▶ Exercise details:
For the listing below, give the number of lines that contain the word "loadRM" and no other text.

▶ Dataset:
-- ==== Sys2Proof/Machine/DataMoves.lean ====
section
/-! DEFINITION. The data moves (40_data_moves.md). A meaning starts with `pc` past the whole instruction (10_state.md R18) and
with its operand bytes already fetched (30_encoding.md R83). No flag is written. -/

namespace Sys2Proof.Machine

/-! ## Shared operations -/

/-- `R8[ddd] <- R8[sss]` between registers (40_data_moves.md R110). -/
def moveRR (dst src : Reg8) (s : State) : Out := .next (s.set8 dst (s.get8 src))

/-- `R8[ddd] <- MemRead(HL, 1)` (40_data_moves.md R111). -/
def loadRM (dst : Reg8) (s : State) : Out := (readR8 .m s).out fun v s1 => .next (s1.set8 dst v)

/-- `MemWrite(HL, 1, R8[sss])` (40_data_moves.md R112). -/
def storeMR (src : Reg8) (s : State) : Out := (writeR8 .m (s.get8 src) s).done

/-- `R8[ddd] <- d8`, a register or `M` (40_data_moves.md R113, R114). -/
def moveImm (dst : R8Sel) (d8 : Byte) (s : State) : Out := (writeR8 dst d8 s).done

/-! ## Meanings -/

/-- `LXI B,d16` (40_data_moves.md R115). -/
def execLxiB (d16 : Word) (s : State) : Out := .next (s.set16 .bc d16)

/-- `STAX B` (40_data_moves.md R119). -/
def execStaxB (s : State) : Out := (memWrite (s.get16 .bc) s.acc s).done

/-- `MVI B,d8` (40_data_moves.md R113). -/
def execMviB (d8 : Byte) (s : State) : Out := moveImm (.reg .b) d8 s

/-- `LDAX B` (40_data_moves.md R118). -/
def execLdaxB (s : State) : Out := (memRead (s.get16 .bc) s).out fun v s1 => .next (s1.setAcc v)

/-- `MVI C,d8` (40_data_moves.md R113). -/
def execMviC (d8 : Byte) (s : State) : Out := moveImm (.reg .c) d8 s

/-- `LXI D,d16` (40_data_moves.md R115). -/
def execLxiD (d16 : Word) (s : State) : Out := .next (s.set16 .de d16)

/-- `STAX D` (40_data_moves.md R119). -/
def execStaxD (s : State) : Out := (memWrite (s.get16 .de) s.acc s).done

/-- `MVI D,d8` (40_data_moves.md R113). -/
def execMviD (d8 : Byte) (s : State) : Out := moveImm (.reg .d) d8 s

/-- `LDAX D` (40_data_moves.md R118). -/
def execLdaxD (s : State) : Out := (memRead (s.get16 .de) s).out fun v s1 => .next (s1.setAcc v)

/-- `MVI E,d8` (40_data_moves.md R113). -/
def execMviE (d8 : Byte) (s : State) : Out := moveImm (.reg .e) d8 s

/-- `LXI H,d16` (40_data_moves.md R115). -/
def execLxiH (d16 : Word) (s : State) : Out := .next (s.set16 .hl d16)

/-- `SHLD a16` (40_data_moves.md R121). -/
def execShld (a16 : Word) (s : State) : Out := (memWrite2 a16 (s.get16 .hl) s).done

/-- `MVI H,d8` (40_data_moves.md R113). -/
def execMviH (d8 : Byte) (s : State) : Out := moveImm (.reg .h) d8 s

/-- `LHLD a16` (40_data_moves.md R120). DESIGN CHOICE: `HL` is written after both reads, the form `HL <- MemRead(a, 2)` of
the rule, so `L` is still the old one when the second read faults (log 16). -/
def execLhld (a16 : Word) (s : State) : Out := (memRead2 a16 s).out fun v s1 => .next (s1.set16 .hl v)

/-- `MVI L,d8` (40_data_moves.md R113). -/
def execMviL (d8 : Byte) (s : State) : Out := moveImm (.reg .l) d8 s

/-- `LXI SP,d16` (40_data_moves.md R115). -/
def execLxiSp (d16 : Word) (s : State) : Out := .next (s.set16 .sp d16)

/-- `STA a16` (40_data_moves.md R117). -/
def execSta (a16 : Word) (s : State) : Out := (memWrite a16 s.acc s).done

/-- `MVI M,d8` (40_data_moves.md R114). -/
def execMviM (d8 : Byte) (s : State) : Out := moveImm .m d8 s

/-- `LDA a16` (40_data_moves.md R116). -/
def execLda (a16 : Word) (s : State) : Out := (memRead a16 s).out fun v s1 => .next (s1.setAcc v)

/-- `MVI A,d8` (40_data_moves.md R113). -/
def execMviA (d8 : Byte) (s : State) : Out := moveImm (.reg .a) d8 s

/-- `MOV B,B` (40_data_moves.md R110). -/
def execMovBB (s : State) : Out := moveRR .b .b s

/-- `MOV B,C` (40_data_moves.md R110). -/
def execMovBC (s : State) : Out := moveRR .b .c s

/-- `MOV B,D` (40_data_moves.md R110). -/
def execMovBD (s : State) : Out := moveRR .b .d s

/-- `MOV B,E` (40_data_moves.md R110). -/
def execMovBE (s : State) : Out := moveRR .b .e s

/-- `MOV B,H` (40_data_moves.md R110). -/
def execMovBH (s : State) : Out := moveRR .b .h s

/-- `MOV B,L` (40_data_moves.md R110). -/
def execMovBL (s : State) : Out := moveRR .b .l s

/-- `MOV B,M` (40_data_moves.md R111). -/
def execMovBM (s : State) : Out := loadRM .b s

/-- `MOV B,A` (40_data_moves.md R110). -/
def execMovBA (s : State) : Out := moveRR .b .a s

/-- `MOV C,B` (40_data_moves.md R110). -/
def execMovCB (s : State) : Out := moveRR .c .b s

/-- `MOV C,C` (40_data_moves.md R110). -/
def execMovCC (s : State) : Out := moveRR .c .c s

/-- `MOV C,D` (40_data_moves.md R110). -/
def execMovCD (s : State) : Out := moveRR .c .d s

/-- `MOV C,E` (40_data_moves.md R110). -/
def execMovCE (s : State) : Out := moveRR .c .e s

/-- `MOV C,H` (40_data_moves.md R110). -/
def execMovCH (s : State) : Out := moveRR .c .h s

/-- `MOV C,L` (40_data_moves.md R110). -/
def execMovCL (s : State) : Out := moveRR .c .l s

/-- `MOV C,M` (40_data_moves.md R111). -/
def execMovCM (s : State) : Out := loadRM .c s

/-- `MOV C,A` (40_data_moves.md R110). -/
def execMovCA (s : State) : Out := moveRR .c .a s

/-- `MOV D,B` (40_data_moves.md R110). -/
def execMovDB (s : State) : Out := moveRR .d .b s

/-- `MOV D,C` (40_data_moves.md R110). -/
def execMovDC (s : State) : Out := moveRR .d .c s

/-- `MOV D,D` (40_data_moves.md R110). -/
def execMovDD (s : State) : Out := moveRR .d .d s

/-- `MOV D,E` (40_data_moves.md R110). -/
def execMovDE (s : State) : Out := moveRR .d .e s

/-- `MOV D,H` (40_data_moves.md R110). -/
def execMovDH (s : State) : Out := moveRR .d .h s

/-- `MOV D,L` (40_data_moves.md R110). -/
def execMovDL (s : State) : Out := moveRR .d .l s

/-- `MOV D,M` (40_data_moves.md R111). -/
def execMovDM (s : State) : Out := loadRM .d s

/-- `MOV D,A` (40_data_moves.md R110). -/
def execMovDA (s : State) : Out := moveRR .d .a s

/-- `MOV E,B` (40_data_moves.md R110). -/
def execMovEB (s : State) : Out := moveRR .e .b s

/-- `MOV E,C` (40_data_moves.md R110). -/
def execMovEC (s : State) : Out := moveRR .e .c s

/-- `MOV E,D` (40_data_moves.md R110). -/
def execMovED (s : State) : Out := moveRR .e .d s

/-- `MOV E,E` (40_data_moves.md R110). -/
def execMovEE (s : State) : Out := moveRR .e .e s

/-- `MOV E,H` (40_data_moves.md R110). -/
def execMovEH (s : State) : Out := moveRR .e .h s

/-- `MOV E,L` (40_data_moves.md R110). -/
def execMovEL (s : State) : Out := moveRR .e .l s

/-- `MOV E,M` (40_data_moves.md R111). -/
def execMovEM (s : State) : Out := loadRM .e s

/-- `MOV E,A` (40_data_moves.md R110). -/
def execMovEA (s : State) : Out := moveRR .e .a s

/-- `MOV H,B` (40_data_moves.md R110). -/
def execMovHB (s : State) : Out := moveRR .h .b s

/-- `MOV H,C` (40_data_moves.md R110). -/
def execMovHC (s : State) : Out := moveRR .h .c s

/-- `MOV H,D` (40_data_moves.md R110). -/
def execMovHD (s : State) : Out := moveRR .h .d s

/-- `MOV H,E` (40_data_moves.md R110). -/
def execMovHE (s : State) : Out := moveRR .h .e s

/-- `MOV H,H` (40_data_moves.md R110). -/
def execMovHH (s : State) : Out := moveRR .h .h s

/-- `MOV H,L` (40_data_moves.md R110). -/
def execMovHL (s : State) : Out := moveRR .h .l s

/-- `MOV H,M` (40_data_moves.md R111). -/
def execMovHM (s : State) : Out := loadRM .h s

/-- `MOV H,A` (40_data_moves.md R110). -/
def execMovHA (s : State) : Out := moveRR .h .a s

/-- `MOV L,B` (40_data_moves.md R110). -/
def execMovLB (s : State) : Out := moveRR .l .b s

/-- `MOV L,C` (40_data_moves.md R110). -/
def execMovLC (s : State) : Out := moveRR .l .c s

/-- `MOV L,D` (40_data_moves.md R110). -/
def execMovLD (s : State) : Out := moveRR .l .d s

/-- `MOV L,E` (40_data_moves.md R110). -/
def execMovLE (s : State) : Out := moveRR .l .e s

/-- `MOV L,H` (40_data_moves.md R110). -/
def execMovLH (s : State) : Out := moveRR .l .h s

/-- `MOV L,L` (40_data_moves.md R110). -/
def execMovLL (s : State) : Out := moveRR .l .l s

/-- `MOV L,M` (40_data_moves.md R111). -/
def execMovLM (s : State) : Out := loadRM .l s

/-- `MOV L,A` (40_data_moves.md R110). -/
def execMovLA (s : State) : Out := moveRR .l .a s

/-- `MOV M,B` (40_data_moves.md R112). -/
def execMovMB (s : State) : Out := storeMR .b s

/-- `MOV M,C` (40_data_moves.md R112). -/
def execMovMC (s : State) : Out := storeMR .c s

/-- `MOV M,D` (40_data_moves.md R112). -/
def execMovMD (s : State) : Out := storeMR .d s

/-- `MOV M,E` (40_data_moves.md R112). -/
def execMovME (s : State) : Out := storeMR .e s

/-- `MOV M,H` (40_data_moves.md R112). -/
def execMovMH (s : State) : Out := storeMR .h s

/-- `MOV M,L` (40_data_moves.md R112). -/
def execMovML (s : State) : Out := storeMR .l s

/-- `MOV M,A` (40_data_moves.md R112). -/
def execMovMA (s : State) : Out := storeMR .a s

/-- `MOV A,B` (40_data_moves.md R110). -/
def execMovAB (s : State) : Out := moveRR .a .b s

/-- `MOV A,C` (40_data_moves.md R110). -/
def execMovAC (s : State) : Out := moveRR .a .c s

/-- `MOV A,D` (40_data_moves.md R110). -/
def execMovAD (s : State) : Out := moveRR .a .d s

/-- `MOV A,E` (40_data_moves.md R110). -/
def execMovAE (s : State) : Out := moveRR .a .e s

/-- `MOV A,H` (40_data_moves.md R110). -/
def execMovAH (s : State) : Out := moveRR .a .h s

/-- `MOV A,L` (40_data_moves.md R110). -/
def execMovAL (s : State) : Out := moveRR .a .l s

/-- `MOV A,M` (40_data_moves.md R111). -/
def execMovAM (s : State) : Out := loadRM .a s

/-- `MOV A,A` (40_data_moves.md R110). -/
def execMovAA (s : State) : Out := moveRR .a .a s

/-- `XCHG` (40_data_moves.md R122). -/
def execXchg (s : State) : Out := .next ((s.set16 .hl (s.get16 .de)).set16 .de (s.get16 .hl))

/-- `SPHL` (40_data_moves.md R123). -/
def execSphl (s : State) : Out := .next (s.set16 .sp (s.get16 .hl))

end Sys2Proof.Machine
end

▶ Result:
8